Provided data
-- ==== Sys2Proof/Machine/Decoding.lean ====
section
/-! DEFINITION. The examination of a configuration block and the settled configuration
(02_configuration_block_and_start_up.md sections 2.1 and 2.3, section 11.2): R28, R30 to R32, R188. -/

namespace Sys2Proof.Machine

/-! ## Settling (R32) -/

/-- A number brought into a range. -/
def clampNat (l h n : Nat) : Nat := max l (min h n)

/-- A numeric field: the absent value takes the default, or the upper end where there is none; any other value
the nearer end of the range. -/
def settle (absentValue l h : Nat) (dflt : Option Nat) (n : Nat) : Nat :=
  if n == absentValue then dflt.getD h else clampNat l h n

/-- A numeric word field. -/
def settleWord (l h : Nat) (dflt : Option Nat) (w : Word) : Nat := settle 0xFFFF l h dflt w.toNat

/-- A numeric byte field (R188). -/
def settleByte (l h : Nat) (dflt : Option Nat) (b : Nat) : Nat := settle 0xFF l h dflt b

def dirOf (b : Nat) : Dir := if b == 1 then .downBack else .upForward

def pinchOf (b : Nat) : PinchDirs :=
  if b == 1 then .upForward else if b == 2 then .downBack else if b == 3 then .both else .none

/-- Default roles of the chambers (section 2.1). -/
def defaultRole (c : Fin 12) : ChamberRole := if c.val < 4 then .shared else if c.val < 8 then .posture else .massage

def roleOf (c : Fin 12) (b : Nat) : ChamberRole :=
  if b == 0 then .posture else if b == 1 then .massage else if b == 2 then .shared else defaultRole c

def crashRoleOf (b : Nat) : ChamberCrash := if b == 1 then .inflate else if b == 2 then .vent else .none

/-! ## The fields (section 11.2) -/

/-- Word `k` of a candidate. -/
def cand (ws : List Word) (k : Nat) : Word := ws.getD k 0

/-- A window word holds address bits 17:2 (R188). -/
def windowWord (w : Word) : Addr := toAddr (w.toNat * 4)

/-- Place of a region among the windows. -/
def regionIndex : Region → Nat
  | .seat => 0
  | .axis => 1
  | .air => 2
  | .climate => 3
  | .profile => 4
  | .journal => 5

/-- The window pair of a region. -/
def windowOf (ws : List Word) (r : Region) : Window :=
  ⟨windowWord (cand ws (2 + 2 * regionIndex r)), windowWord (cand ws (3 + 2 * regionIndex r))⟩

/-- An axis descriptor. The fields of check 4 are taken as they stand. -/
def axisOf (ws : List Word) (i : Fin 8) : AxisConf :=
  let w := fun k => cand ws (14 + 8 * i.val + k)
  { fitted := hi (w 0) == 1, crashDir := dirOf (lo (w 0)), stroke := (w 1).toNat, thermalLimit := (w 2).toNat,
    crashTarget := (w 3).toNat, current := hi (w 4), pinchThreshold := settleByte 1 40 (some 4) (lo (w 4)),
    stallWindow := settleByte 20 200 (some 60) (hi (w 5)), rank := settleByte 0 3 (some 3) (lo (w 5)),
    backOff := settleWord 0 1000 (some 200) (w 6), pinchDirs := pinchOf (hi (w 7)), crashPull := lo (w 7) == 1 }

/-- A chamber descriptor. -/
def chamberOf (ws : List Word) (c : Fin 12) : ChamberConf :=
  let w := fun k => cand ws (78 + 4 * c.val + k)
  let top := settleWord 10 600 none (w 1)
  { fitted := hi (w 0) == 1, role := roleOf c (lo (w 0)), maxPressure := top, crashRole := crashRoleOf (hi (w 2)),
    leakTolerance := settleByte 1 100 (some 20) (lo (w 2)), crashPressure := settleWord 0 top (some 0) (w 3) }

/-- The code NO_PAIR. -/
def noPair : Nat := 0x80

/-- Default pairs (section 2.1): 0 with 4, 2 with 5. -/
def defaultPair (z : Fin 6) : Nat :=
  match z with
  | 0 => 4
  | 4 => 0
  | 2 => 5
  | 5 => 2
  | _ => noPair

/-- The paired zone of a zone as a code: 0 to 5, NO_PAIR, or an undefined code, which check 8 finds (log entry
10). -/
def pairCode (ws : List Word) (z : Fin 6) : Nat :=
  let b := lo (cand ws (127 + 9 * z.val + 7))
  if b == 0xFF then defaultPair z else b

/-- A zone descriptor. -/
def zoneOf (ws : List Word) (z : Fin 6) : ZoneConf :=
  let w := fun k => cand ws (127 + 9 * z.val + k)
  let t := fun (k heater fan : Nat) =>
    if z.val < 4 then settleWord 200 600 (some heater) (w k) else settleWord 20 100 (some fan) (w k)
  let p := pairCode ws z
  { fitted := hi (w 0) == 1, current := settleByte 1 40 none (lo (w 0)), target1 := t 1 320 40, target2 := t 2 370 70,
    target3 := t 3 420 100, overTemp := settleWord 300 800 (some 650) (w 4),
    ntcGain := settleByte 1 255 (some 26) (hi (w 5)), confirm := settleByte 3 15 (some 5) (lo (w 5)),
    ntcOffset := settleWord 0 65534 (some 6680) (w 6), mask := BitVec.ofNat 5 (hi (w 7)),
    pair := if h : p < 6 then some ⟨p, h⟩ else none, stepDown := settleByte 0 120 (some 30) (hi (w 8)) }

/-- A key map word; the absent value reads as NONE. -/
def keyWord (w : Word) : Word := if w == absent then 0 else w

/-- The configuration a block gives (R32). The fields of checks 4, 5 and 8 stand as they are. -/
def confOf (ws : List Word) : Conf :=
  { holdLimit := settleWord 2 60 (some 20) (cand ws 1),
    windows := ⟨windowOf ws .seat, windowOf ws .axis, windowOf ws .air, windowOf ws .climate, windowOf ws .profile,
      windowOf ws .journal⟩,
    axes := Vector.ofFn (axisOf ws), chambers := Vector.ofFn (chamberOf ws),
    pumpCurrent := settleWord 1 40 none (cand ws 126), zones := Vector.ofFn (zoneOf ws),
    totalCap := (cand ws 181).toNat, motorCap := (cand ws 182).toNat, reducedCap := (cand ws 183).toNat,
    sagThreshold := settleWord 60 110 (some 90) (cand ws 184),
    keyMap := Vector.ofFn (fun (k : Fin 30) => keyWord (cand ws (185 + k.val))),
    scanDwell := settleWord 1 8 (some 2) (cand ws 215), debounce := settleWord 2 7 (some 3) (cand ws 216),
    longPress := settleWord 200 3000 (some 800) (cand ws 217),
    recallMode := if (cand ws 218).toNat == 1 then .holdToRun else .oneTouch,
    massageSession := settleWord 1 30 (some 15) (cand ws 219), armHold := settleWord 5 100 (some 30) (cand ws 220),
    pullLimit := settleWord 20 300 (some 150) (cand ws 221), crashHold := settleWord 1 60 (some 10) (cand ws 222),
    notify := BitVec.ofNat 7 (cand ws 223).toNat }

/-! ## The checks (R30, R31) -/

/-- What a failed check names: the reason and the item. -/
abbrev Failure := Reason × Option Nat

/-- Minimum sizes (R31). -/
def minimumSize : Region → Nat
  | .seat => 64
  | .axis => 128
  | .air => 1024
  | .climate => 64
  | .profile => 128
  | .journal => 512

/-- Words of a window. -/
def Window.size (w : Window) : Nat := 0x40000 - w.mask.toNat

/-- The mask is a run of ones from bit 17 downward. -/
def maskRun (m : Addr) : Bool := (List.range 18).any (fun k => m.toNat + 2 ^ k == 0x40000)

/-- A window is well formed on its own: mask, base, minimum size, and clear of the configuration block. -/
def Window.goodAlone (w : Window) (r : Region) : Bool :=
  maskRun w.mask && w.base &&& ~~~w.mask == 0 && decide (minimumSize r ≤ Window.size w) &&
    decide (w.base.toNat + Window.size w ≤ 0x3FF00)

/-- Two windows share an address. -/
def Window.meets (a b : Window) : Bool :=
  decide (a.base.toNat < b.base.toNat + Window.size b) && decide (b.base.toNat < a.base.toNat + Window.size a)

/-- The regions before a region in the order of R31. -/
def regionsBefore (r : Region) : List Region :=
  [Region.seat, .axis, .air, .climate, .profile, .journal].take (regionIndex r)

/-- Check 3. -/
def windowFailure (k : Conf) : Option Failure :=
  ([Region.seat, .axis, .air, .climate, .profile, .journal].find? (fun r =>
    !Window.goodAlone (k.windows.of r) r ||
      (regionsBefore r).any (fun q => Window.meets (k.windows.of q) (k.windows.of r)))).map
    (fun r => (.badWindow, some (regionIndex r)))

/-- A number lies in a range. -/
def within (l h n : Nat) : Bool := decide (l ≤ n) && decide (n ≤ h)

/-- Check 4 for one axis. -/
def axisGood (a : AxisConf) : Bool :=
  !a.fitted || (within 100 60000 a.stroke && within 1 40 a.current && within 1 60000 a.thermalLimit &&
    (!a.crashPull || decide (a.crashTarget ≤ a.stroke)))

/-- Check 4. -/
def axisFailure (k : Conf) : Option Failure :=
  (allAxes.find? (fun i => !axisGood k.axes[i])).map (fun i => (.badAxis, some i.val))

/-- Check 5. -/
def capFailure (k : Conf) : Option Failure :=
  if within 20 120 k.totalCap && within 1 120 k.motorCap && within 1 120 k.reducedCap &&
      decide (k.motorCap ≤ k.totalCap) && decide (k.reducedCap ≤ k.totalCap) then none
  else some (.badCap, none)

/-- Check 6. -/
def crashLoadFailure (k : Conf) : Option Failure :=
  if k.totalCap < crashLoads k then some (.badCrashLoad, none) else none

def allKeys : List (Fin 30) := List.finRange 30

/-- A key's entry is undefined, or two keys before it already have its function. -/
def keyBad (m : Vector Word 30) (k : Fin 30) : Bool :=
  match keyFunction m[k] with
  | none => true
  | some .none => false
  | some f => decide (2 ≤ (allKeys.filter (fun j => decide (j < k) && keyFunction m[j] == some f)).length)

/-- Check 7. -/
def keymapFailure (k : Conf) : Option Failure :=
  (allKeys.find? (keyBad k.keyMap)).map (fun x => (.badKeymap, some x.val))

/-- Check 8 for one zone. -/
def pairGood (ws : List Word) (k : Conf) (z : Fin 6) : Bool :=
  !k.zones[z].fitted || pairCode ws z == noPair ||
    (match k.zones[z].pair with
     | some p => (decide (z.val < 4) != decide (p.val < 4)) && k.zones[p].fitted && k.zones[p].pair == some z
     | none => false)

/-- Check 8. -/
def pairFailure (ws : List Word) (k : Conf) : Option Failure :=
  (allZones.find? (fun z => !pairGood ws k z)).map (fun z => (.badPairing, some z.val))

/-- The first check that fails, in the order of R30. -/
def failure (ws : List Word) : Option Failure :=
  let k := confOf ws
  if cand ws 255 != checkWord tagConfig (ws.take 255) then some (.badCheck, none)
  else if (cand ws 0).toNat != 0xE716 then some (.badFormat, none)
  else
    (windowFailure k).or ((axisFailure k).or ((capFailure k).or ((crashLoadFailure k).or
      ((keymapFailure k).or (pairFailure ws k)))))

end Sys2Proof.Machine
end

Exercise objective
The lines above starting at the one that contains "2 with 5. -/" and ending at the one that contains "they are. -/" must be transcribed exactly, and no other lines may appear.

Exercise answer
/-- Default pairs (section 2.1): 0 with 4, 2 with 5. -/
def defaultPair (z : Fin 6) : Nat :=
  match z with
  | 0 => 4
  | 4 => 0
  | 2 => 5
  | 5 => 2
  | _ => noPair

/-- The paired zone of a zone as a code: 0 to 5, NO_PAIR, or an undefined code, which check 8 finds (log entry
10). -/
def pairCode (ws : List Word) (z : Fin 6) : Nat :=
  let b := lo (cand ws (127 + 9 * z.val + 7))
  if b == 0xFF then defaultPair z else b

/-- A zone descriptor. -/
def zoneOf (ws : List Word) (z : Fin 6) : ZoneConf :=
  let w := fun k => cand ws (127 + 9 * z.val + k)
  let t := fun (k heater fan : Nat) =>
    if z.val < 4 then settleWord 200 600 (some heater) (w k) else settleWord 20 100 (some fan) (w k)
  let p := pairCode ws z
  { fitted := hi (w 0) == 1, current := settleByte 1 40 none (lo (w 0)), target1 := t 1 320 40, target2 := t 2 370 70,
    target3 := t 3 420 100, overTemp := settleWord 300 800 (some 650) (w 4),
    ntcGain := settleByte 1 255 (some 26) (hi (w 5)), confirm := settleByte 3 15 (some 5) (lo (w 5)),
    ntcOffset := settleWord 0 65534 (some 6680) (w 6), mask := BitVec.ofNat 5 (hi (w 7)),
    pair := if h : p < 6 then some ⟨p, h⟩ else none, stepDown := settleByte 0 120 (some 30) (hi (w 8)) }

/-- A key map word; the absent value reads as NONE. -/
def keyWord (w : Word) : Word := if w == absent then 0 else w

/-- The configuration a block gives (R32). The fields of checks 4, 5 and 8 stand as they are. -/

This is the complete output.